/-- LOAD and ADD give the position exactly. While accesses reach the Easel, on an axis whose fraction is shown (a time
or remote axis, or a local axis with INTERP = 1), LOAD makes the position equal to SET reduced on a modulo axis, and ADD
makes it the position plus SET, signed, reduced likewise; both set JUMP and keep INC, e and d. LOAD takes back from
AXn_REV the wraps of an edge of the same cycle, which it discards, and counts none of its own. No other axis, and no
register but AXn_STAT and AXn_REV, changes (R54, R55, R56, R57, R422) -/
def Obligations.AxisLoadExact : Prop :=
  ∀ (n : Fin 16) (s : State), s.opens .eas →
    let cfg := s.reg (Reg.axCfg n.val)
    let m := (s.reg (Reg.axMod n.val)).toNat
    (axSrc cfg = 4 ∨ axSrc cfg = 5 ∨ cfg.bit 9 = true) →
    (∃ t, exec (.axisLoad n) s = .next t ∧ t.axPos n.val = reducePos m (s.axSet n.val).toInt ∧
      (t.axis n.val).jump = true ∧ (t.reg (Reg.axStat n.val)).bit 6 = true ∧
      (t.axis n.val).inc = (s.axis n.val).inc ∧ (t.axis n.val).e = (s.axis n.val).e ∧
      (t.axis n.val).neg = (s.axis n.val).neg ∧
      t.reg (Reg.axRev n.val) = wordI ((s.reg (Reg.axRev n.val)).toNat - (s.axis n.val).wraps) ∧
      (∀ a, a ≠ Reg.axStat n.val → a ≠ Reg.axRev n.val → t.reg a = s.reg a) ∧ ∀ k, k ≠ n.val → t.axis k = s.axis k) ∧
    (∃ t, exec (.axisAdd n) s = .next t ∧
      t.axPos n.val = reducePos m
        ((if m = 0 then (s.axPos n.val).toInt else ((s.axPos n.val).toNat : Int)) + (s.axSet n.val).toInt) ∧
      (t.axis n.val).jump = true ∧ (t.reg (Reg.axStat n.val)).bit 6 = true ∧
      (t.axis n.val).inc = (s.axis n.val).inc ∧ (t.axis n.val).e = (s.axis n.val).e ∧
      (t.axis n.val).neg = (s.axis n.val).neg ∧
      (∀ a, a ≠ Reg.axStat n.val → a ≠ Reg.axRev n.val → t.reg a = s.reg a) ∧
      ∀ k, k ≠ n.val → t.axis k = s.axis k)

/-- A counting edge on a pulse-count axis. An accepted rising edge on the input pin of an enabled pulse-count axis (SRC
2, EDGE 0, no filter, no inversion), the only axis enabled and its EKL cycle not yet open: the count moves by one in the
direction of DIR_INV and is reduced, A and e become 0, INC is 2^48 / max(e, 1) rounded down when the interval is known,
the direction the same and e below the stall limit, and 0 otherwise, AXn_INTV takes e, AXn_REV counts the wraps, and
AXn_VEL is due in the cycle after. The cycle an edge opens and the count e are the model's readings (logs 3, 12) (R40,
R46, R48, R51, R57) -/
def Obligations.CountingEdge : Prop :=
  ∀ (n : Fin 16) (p : Fin 64) (s : State),
    let cfg := s.reg (Reg.axCfg n.val)
    let m := (s.reg (Reg.axMod n.val)).toNat
    let x := s.axis n.val
    let c1 := x.c + (if cfg.bit 8 then -1 else 1)
    s.released = true → axEn cfg = true → axSrc cfg = 2 → cfg.bits 7 6 = 0 →
    (∀ k : Fin 16, k ≠ n → axEn (s.reg (Reg.axCfg k.val)) = false) →
    (s.reg (Reg.axPin n.val)).bits 5 0 = p.val → s.reg (Reg.tpCfg p.val) = 0#32 →
    s.eas.level.getLsbD p.val = false → x.lvA = false → x.opened = false →
    ∃ t, exec (.timingPinEdge (BitVec.ofNat 64 (2 ^ p.val)) (BitVec.ofNat 64 (2 ^ p.val)) 1) s = .next t ∧
      (t.axis n.val).c = reduceCount m c1 ∧ (t.axis n.val).a = 0 ∧ (t.axis n.val).e = 0 ∧
      (t.axis n.val).known = true ∧ (t.axis n.val).neg = cfg.bit 8 ∧
      (t.axis n.val).inc =
        (if x.known = true ∧ x.neg = cfg.bit 8 ∧ x.e < stallLimit cfg then 2 ^ 48 / Nat.max x.e 1 else 0) ∧
      t.reg (Reg.axIntv n.val) = word x.e ∧ (t.axis n.val).velDue = true ∧
      t.reg (Reg.axRev n.val) =
        wordI ((s.reg (Reg.axRev n.val)).toNat + (if m = 0 then 0 else c1 / (m : Int))) ∧
      ∀ k : Fin 16, k ≠ n → t.axis k.val = s.axis k.val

-----

**TASK ITEM:**
Show every line from the entries above in which "next" appears.

**SOLUTION TO THIS PROBLEM:**
    (∃ t, exec (.axisLoad n) s = .next t ∧ t.axPos n.val = reducePos m (s.axSet n.val).toInt ∧
    (∃ t, exec (.axisAdd n) s = .next t ∧
    ∃ t, exec (.timingPinEdge (BitVec.ofNat 64 (2 ^ p.val)) (BitVec.ofNat 64 (2 ^ p.val)) 1) s = .next t ∧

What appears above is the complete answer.